Antes de a audiência pública terminar, o secretário Daniel Saboya explicou que o projeto de construção da ponte não é da gestão atual. Ele existe há vários anos e que “cabe ao atual prefeito apenas executar o viário”. Ele acrescentou estar consciente de que a obra causa transtorno, mas que antes de o elevado ser construído haverá negociação com os moradores para resolver a questão da moradia. “Queremos deixar claro que o projeto agora é urbanístico e depois é que o pessoal de engenharia vai readequar as peças, fazer terraplenagem, rede elétrica, iluminação pública. Tudo será feito após o projeto urbanístico e o traçado. Só poderemos ir para a comunidade quando tivermos o projeto urbanístico 100% concluído. Além disso, 26 famílias residentes na comunidade já aceitaram a negociação de moradia e outras 27 estarão em negociação. Nenhuma das famílias, até aqui, quis ir para habitacional”.

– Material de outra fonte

-- ==== Sys2Proof/Word.lean ====
section
/-!
DEFINITION. The bit vectors of the hardware (00_scope.md R6, R10, R11): 32-bit words, 8-bit bytes, 5-bit register
indices, and the three access widths. The spec's `u(v)` is `BitVec.toNat v`, its `s(v)` is `BitVec.toInt v`, and its
slice `v[hi:lo]` is `v.extractLsb' lo (hi - lo + 1)`.
-/

namespace Sys2Proof

/-- A register value, an address, the pc or an instruction word: 32 bits (R6, R11). -/
abbrev Word := BitVec 32

/-- A byte of memory (R6). -/
abbrev Byte := BitVec 8

/-- A register index, the 5-bit fields `rd`, `rs1`, `rs2` (R6, R30): no index can be out of range. -/
abbrev Reg := BitVec 5

/-- The widths of a memory access, 1, 2 and 4 bytes (R64, R65, R69). -/
inductive Width where
  | byte
  | half
  | word
deriving DecidableEq, Repr

/-- How many bytes an access of the width moves (R69). -/
def Width.bytes : Width → Nat
  | .byte => 1
  | .half => 2
  | .word => 4

end Sys2Proof
end

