-- ==== Sys2Proof/Machine/SignExtension.lean ====
section
/-!
DEFINITION. The sign-extension unit (40_sign_extension_and_offset_assembly.md R140, R141), "used by every other component"
(R142): the decoder, the offset assembly and the loads.
-/

namespace Sys2Proof.Machine

/-- `sign_extend(field, width)` (R140), for a width in 1 .. 32: at width 32 the mask is 0 and the field is returned. -/
def signExtend (field : Word) (width : Nat) : Word :=
  if field.getLsbD (width - 1) then field ||| (0xFFFFFFFF#32 <<< width) else field

/-- `sext_N(v)` is `sign_extend(zext_N(v), N)` (R15, R140). -/
def sext {n : Nat} (v : BitVec n) : Word := signExtend (v.setWidth 32) n

end Sys2Proof.Machine
end

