-- ==== Sys2Proof/Machine/Ops.lean ====
section
/-!
DEFINITION. The named operations over registers, pc, memory, trace and status, and the fatal halt, which is this
hardware's one response to every error (60_exceptions.md R262). There is no return from it (R266, R284).
-/

namespace Sys2Proof.Machine

/-! ### Memory (20_memory.md) -/

/-- `mem[a]`: an unlisted byte is 0 (R46, R60). -/
def Memory.read : Memory → Nat → Byte
  | [], _ => 0
  | (k, v) :: rest, a => if k = a then v else Memory.read rest a

/-- `mem[a] <- b`, keeping the canonical form: writing 0 removes the cell. -/
def Memory.write : Memory → Nat → Byte → Memory
  | [], a, b => if b = 0 then [] else [(a, b)]
  | (k, v) :: rest, a, b =>
    if a < k then (if b = 0 then (k, v) :: rest else (a, b) :: (k, v) :: rest)
    else if k = a then (if b = 0 then rest else (a, b) :: rest)
    else (k, v) :: Memory.write rest a b

/-- The `8n` bits read little-endian from bytes `a` to `a+n-1`, zeros above (R62, R64); `n` is at most 4. -/
def Memory.readBytes (m : Memory) (a : Nat) : Nat → Word
  | 0 => 0
  | n + 1 => Memory.readBytes m a n ||| ((m.read (a + n)).setWidth 32 <<< (8 * n))

/-- `mem[a+k] <- v[8k+7:8k]` for k = 0 .. n-1 (R65); `n` is at most 4. -/
def Memory.writeBytes (m : Memory) (a : Nat) (v : Word) : Nat → Memory
  | 0 => m
  | n + 1 => (Memory.writeBytes m a v n).write (a + n) (byteOf v n)

/-- The byte of the state's memory at an address. -/
def State.readByte (s : State) (a : Nat) : Byte := s.mem.read a

/-- The bounds condition `u(addr) + n ≤ MEM_SIZE`, on unbounded integers (R63). -/
def State.inBounds (s : State) (addr : Word) (w : Width) : Bool :=
  decide (addr.toNat + w.bytes ≤ s.cfg.memSize)

/-- `MemRead(addr, n)` (R64), the bits zero-extended to a word; `none` where it raises. -/
def State.memRead (s : State) (addr : Word) (w : Width) : Option Word :=
  if s.inBounds addr w then some (s.mem.readBytes addr.toNat w.bytes) else none

/-- `MemWrite(addr, n, v)` (R65); `none` where it raises, with no byte moved. -/
def State.memWrite (s : State) (addr : Word) (w : Width) (v : Word) : Option State :=
  if s.inBounds addr w then some { s with mem := s.mem.writeBytes addr.toNat v w.bytes } else none

/-! ### Registers and pc (10_state.md) -/

/-- Whether register `i` is the hard-wired zero: register 0 under `X0_HARDWIRED` (R31, R32). -/
def State.isHardZero (s : State) (i : Reg) : Bool := s.cfg.x0Hardwired && i == 0

/-- `x[i]` (R31). -/
def State.readReg (s : State) (i : Reg) : Word :=
  if s.isHardZero i then 0 else s.regs[i.toNat]'i.isLt

/-- `x[i] <- v` (R32); a write to the hard-wired register is discarded. -/
def State.writeReg (s : State) (i : Reg) (v : Word) : State :=
  { s with regs := if s.isHardZero i then s.regs else s.regs.set i.toNat v i.isLt }

/-- `pc <- t` (R17). -/
def State.setPc (s : State) (t : Word) : State := { s with pc := t }

/-- The default `pc <- pc + 4`, modulo 2^32 (R17, R37). -/
def State.advancePc (s : State) : State := s.setPc (s.pc + 4)

/-- The write-back of one value to `x[rd]` and the default advance of the pc (R33, R34, R37). -/
def State.writeBack (s : State) (rd : Reg) (v : Word) : State := (s.writeReg rd v).advancePc

/-! ### Trace, status and halts -/

/-- `emit e` (R19, R43). -/
def State.emit (s : State) (e : Event) : State := { s with out := s.out ++ [e] }

/-- `raise K(info)`, the fatal halt: the trace and the status change and nothing else (R16, R262). -/
def State.raise (s : State) (kind : FatalKind) (info : Word) : State :=
  { s with out := s.out ++ [.diagnostic kind info], status := .fatal kind info }

/-- `halt Exited` (R18, R250). -/
def State.haltExited (s : State) : State := { s with status := .exited }

/-- The process status on the status output: none while running, 0 after `Exited`, `FAIL_STATUS` after a fatal halt
(R42, R262). -/
def State.processStatus (s : State) : Option Int :=
  match s.status with
  | .running => none
  | .exited => some 0
  | .fatal _ _ => some s.cfg.failStatus

/-! ### Fetch, and the raise of a rejected word -/

/-- The instruction fetch `MemRead(pc, 4)` (R40, R67). -/
def State.fetch (s : State) : Option Word := s.memRead s.pc .word

/-- The raise of a word the decoder or the selection rejects, with `info = raw` (R120, R121, R260). -/
def State.raiseRejected (s : State) : Rejection → State
  | .invalidOpcode raw => s.raise .invalidOpcode raw
  | .invalidInstruction raw => s.raise .invalidInstruction raw

end Sys2Proof.Machine
end

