-- ==== Sys2Proof/Machine/IType.lean ====
section
/-!
DEFINITION. I-type arithmetic, opcode `0x13` (42_i_type_alu.md). `imm` is formed by the decoder (30_encoding.md R109).
-/

namespace Sys2Proof.Machine

/-- The common form: `x[rd] <- f(x[rs1])` for the operation `f` with its immediate in place, pc + 4 (R34, R35, R37). -/
def execRegImm (f : Word → Word) (rd rs1 : Reg) (s : State) : Result :=
  .next (s.writeBack rd (f (s.readReg rs1)))

/-- R181. -/
def execAddi (rd rs1 : Reg) (imm : Word) (s : State) : Result :=
  execRegImm (fun a => aluAdd a imm) rd rs1 s
/-- R182: `imm12[11:5]` plays no part. -/
def execSlli (rd rs1 : Reg) (imm : Word) (s : State) : Result :=
  execRegImm (fun a => aluSll a (shamtImm imm)) rd rs1 s
/-- R183. -/
def execSlti (rd rs1 : Reg) (imm : Word) (s : State) : Result :=
  execRegImm (fun a => aluSlt a imm) rd rs1 s
/-- R184. -/
def execXori (rd rs1 : Reg) (imm : Word) (s : State) : Result :=
  execRegImm (fun a => aluXor a imm) rd rs1 s
/-- R185. -/
def execSrli (rd rs1 : Reg) (shamt : BitVec 5) (s : State) : Result :=
  execRegImm (fun a => aluSrl a shamt) rd rs1 s
/-- R186. -/
def execSrai (rd rs1 : Reg) (shamt : BitVec 5) (s : State) : Result :=
  execRegImm (fun a => aluSra a shamt) rd rs1 s
/-- R187. -/
def execOri (rd rs1 : Reg) (imm : Word) (s : State) : Result :=
  execRegImm (fun a => aluOr a imm) rd rs1 s
/-- R188. -/
def execAndi (rd rs1 : Reg) (imm : Word) (s : State) : Result :=
  execRegImm (fun a => aluAnd a imm) rd rs1 s

end Sys2Proof.Machine
end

Nos encaminhamentos, o vereador Alcides Cardoso disse que é fundamental que a Prefeitura do Recife apresente, no prazo de 15 dias, a previsão de conclusão das obras uma vez que o prazo inicial seria o dia 30 de março deste ano. “É preciso que explique também o descompasso do tempo de previsão e o de construção. Também queremos o detalhamento da construção, planejamento de quantos imóveis serão desapropriados para implantação do viário, e os valores envolvidos na obra”, disse.